Yet another limitation of the existing solutions is that they are unable to provide detailed and relevant description of the characters and/or objects in a media stream since they are unable to understand the context of the media stream. Similarly, the existing solutions are also unable to provide the user with shoppable e‐commerce linking in the media content due to the lack of automatic context awareness of the media content.
In order to solve the above and other related inherent problems, it is an imperative need to create a method and system that can provide enhanced context aware media streaming including enhanced content search, content recommendation, target content placement, content artwork customization, basis indexing of media content based on object and character recognition.
SUMMARY OF THE DISCLOSURE
This section is provided to introduce certain aspects of the present disclosure in a simplified form that are further described below in the detailed description. This summary is not intended to identify the key features or the scope of the claimed subject matter.
A first aspect of the present disclosure is related to a method for providing a context aware media streaming content on one or more user devices. The method comprises receiving, at a character and object recognition module, a set of frames of a media streaming content. Further, the method encompasses analyzing, by the character and object recognition module, at least one selected frame from the set

of frames of the media streaming content. Furthermore, the method encompasses identifying, by the character and object recognition module at least one of one or more characters and one or more objects based on the analysis of the at least one selected frame. Thereafter, the method comprises: indexing, by a processing unit, at least one frame from the at least one selected frame that encompasses at least one of the one or more characters and / or the one or more objects; and generating, by the processing unit, one or more customized artworks based on the indexing of the at least one frame from the at least one selected frame and a set of user attributes. Subsequently, the method encompasses generating, by the processing unit, the context aware media streaming content based at least on the one or more customized artworks; and providing, by the processing unit, the context aware media streaming content on the one or more user devices.
Another aspect of the present disclosure relates to a system for providing a context aware media streaming content on one or more user devices. The system comprises a character and object recognition module that is configured to: receive, a set of frames of the media streaming content; and analyze, at least one selected frame from the set of frames of the media streaming content. Further, the character and object recognition module is configured to identify at least one of one or more characters and one or more objects based on the analysis of the at least one selected frame.
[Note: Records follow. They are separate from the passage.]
-- ==== Sys2Proof/WellFormed.lean ====
section
/-!
DEFINITION. Which commands are well formed: every request field fits the width R198 gives it, the counted parts fit the
frame's limits, and what an event carries is what its agent can deliver.
-/

namespace Sys2Proof

/-- A one-byte field. -/
def fits1 (n : Nat) : Bool := n < 256

/-- A two-byte field. -/
def fits2 (n : Nat) : Bool := n < 65536

/-- A four-byte field. -/
def fits4 (n : Nat) : Bool := n < 4294967296

/-- A colour of three channels 0..255 (R195). -/
def rgbFits (c : Rgb) : Bool := fits1 c.r && fits1 c.g && fits1 c.b

/-- A fill of a colour and an alpha (R195). -/
def fillFits (f : Fill) : Bool := rgbFits f.colour && fits1 f.alpha

/-- A rect of signed x and y and unsigned width and height of two bytes each (R195). -/
def rectFits (r : Rect) : Bool :=
  (-32768 ≤ r.x && r.x < 32768) && (-32768 ≤ r.y && r.y < 32768) && fits2 r.w && fits2 r.h

/-- A page of at most 4,096 bytes (R129). -/
def pageFits (p : PageRead) : Bool := p.data.length ≤ 4096

/-- A page read of 1 to 16 pages (R129). -/
def pagesFit (ps : List PageRead) : Bool := 1 ≤ ps.length && ps.length ≤ 16 && ps.all pageFits

/-- A picture whose pixels fill its size. -/
def pictureFits (p : Picture) : Bool := p.pixels.length == p.width * p.height && p.pixels.all rgbFits

/-- A decoder's answer. -/
def answerFits (r : Option Picture) : Bool :=
  match r with
  | some p => pictureFits p
  | none => true

/-- A command is well formed. -/
def Instr.wf (i : Instr) : Bool :=
  match i with
  | .echo tag data => fits1 tag && data.length ≤ 1099
  | .status tag => fits1 tag
  | .setLinkRate tag rate => fits1 tag && fits4 rate
  | .reset tag => fits1 tag
  | .setPower tag state => fits1 tag && fits1 state
  | .causes tag => fits1 tag
  | .selfTest tag flags => fits1 tag && fits1 flags
  | .settingGet tag index => fits1 tag && fits1 index
  | .settingPut tag index value => fits1 tag && fits1 index && fits4 value
  | .settingsSave tag => fits1 tag
  | .storeInfo tag => fits1 tag
  | .remount tag => fits1 tag
  | .stageOpen tag mode => fits1 tag && fits1 mode
  | .stageDiscard tag => fits1 tag
  | .titlePut tag title badge tint stillKey clipKey name =>
    fits1 tag && fits2 title && fits1 badge && rgbFits tint && fits4 stillKey && fits4 clipKey && fits1 name.length
  | .titleDrop tag title => fits1 tag && fits2 title
  | .titleGet tag generation mode title => fits1 tag && fits1 generation && fits1 mode && fits2 title
  | .setGlyphs tag key => fits1 tag && fits4 key
  | .assetBegin tag key kind length check => fits1 tag && fits4 key && fits1 kind && fits4 length && fits4 check
  | .assetData tag key offset chunk => fits1 tag && fits4 key && fits4 offset && chunk.length ≤ 1024
  | .assetAbort tag key => fits1 tag && fits4 key
  | .assetInfo tag generation key => fits1 tag && fits1 generation && fits4 key
  | .publish tag => fits1 tag
  | .cacheInfo tag => fits1 tag
  | .cacheFlush tag => fits1 tag
  | .planBackdrop tag screen colour => fits1 tag && fits1 screen && rgbFits colour
  | .planWall tag screen presence rect columns rows gap border focusColour =>
    fits1 tag && fits1 screen && fits1 presence && rectFits rect && fits1 columns && fits1 rows && fits1 gap &&
      fits1 border && rgbFits focusColour
  | .planTitles tag screen start removeCount titles =>
    fits1 tag && fits1 screen && fits2 start && fits2 removeCount && titles.length ≤ 546 && titles.all fits2
  | .planItem tag screen index rect normal lit text alignment scale glyphs =>
    fits1 tag && fits1 screen && fits1 index && rectFits rect && fillFits normal && fillFits lit && rgbFits text &&
      fits1 alignment && fits1 scale && fits1 glyphs.length
  | .planItemClear tag screen index => fits1 tag && fits1 screen && fits1 index
  | .planWindow tag screen window lane rect => fits1 tag && fits1 screen && fits1 window && fits1 lane && rectFits rect
  | .planRevert tag screen => fits1 tag && fits1 screen
  | .present tag screen kind length => fits1 tag && fits1 screen && fits1 kind && fits1 length
  | .scroll tag screen speed target => fits1 tag && fits1 screen && fits1 speed && fits4 target
  | .focus tag screen kind index => fits1 tag && fits1 screen && fits1 kind && fits2 index
  | .lanePlay tag lane clockScreen endAction loops title stallLimit =>
    fits1 tag && fits1 lane && fits1 clockScreen && fits1 endAction && fits1 loops && fits2 title && fits2 stallLimit
  | .laneStop tag lane => fits1 tag && fits1 lane
  | .laneStatus tag lane => fits1 tag && fits1 lane
  | .screenStatus tag screen => fits1 tag && fits1 screen
  | .lightMode tag screen mode level => fits1 tag && fits1 screen && fits1 mode && fits2 level
  | .lightStatus tag => fits1 tag
  | .powerOnReset => true
  | .supplyDip => true
  | .resetLineLow => true
  | .resetLineRelease => true
  | .rxCharacter _ _ => true
  | .frameTimeout => true
  | .linkBreak _ => true
  | .requestHandoff => true
  | .txFrameSent => true
  | .wakeEdge => true
  | .panelSignalOn _ => true
  | .powerUpEnd _ => true
  | .panelSignalOff _ => true
  | .powerDownEnd _ => true
  | .vblank _ _ => true
  | .passComplete _ _ => true
  | .laneHeaderReadDone _ pages => pagesFit pages
  | .laneReadIssue _ => true
  | .laneReadDone _ pages => pagesFit pages
  | .clipDecodeStart => true
  | .clipDecodeDone result => answerFits result
  | .stallTimerExpiry _ => true
  | .fetchTake => true
  | .stillReadDone pages => pagesFit pages
  | .stillDecodeStart => true
  | .stillDecodeDone result => answerFits result
  | .cacheClear => true
  | .pageProgramDone _ => true
  | .relocationReadDone page => pageFits page
  | .rootWriteStart => true
  | .glyphReadDone pages => pagesFit pages
  | .portGrant => true
  | .storeReadTimeout => true
  | .eraseUnitReport unit _ => fits2 unit
  | .eraseDeadline => true
  | .descriptorReadDone page => page.length ≤ 4096
  | .rootUnitReadDone pages => pagesFit pages
  | .catalogImageReadDone pages => pagesFit pages
  | .sampleTimer => true
  | .sensorReadDone _ => true
  | .sensorReadTimeout => true
  | .memoryTestDone _ => true
  | .storeTestReadDone page => pageFits page
  | .panelTestDone _ => true
  | .sensorTestStart => true
  | .timebaseTestEnd _ => true
  | .descriptorReadTimeout => true

end Sys2Proof
end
Thereafter, the system comprises a processing unit that is configured to: index, at least one frame from the at least one selected frame that encompasses at least one of the one or more characters and the one or more objects; and generate one or more customized artworks based on the indexing of the at least one frame from the at least one selected frame and a set of user attributes. Subsequently, the processing unit is configured to: generate the context aware media streaming content based at least on the one or more customized artworks; and provide, the context aware media streaming content on the one or more user devices.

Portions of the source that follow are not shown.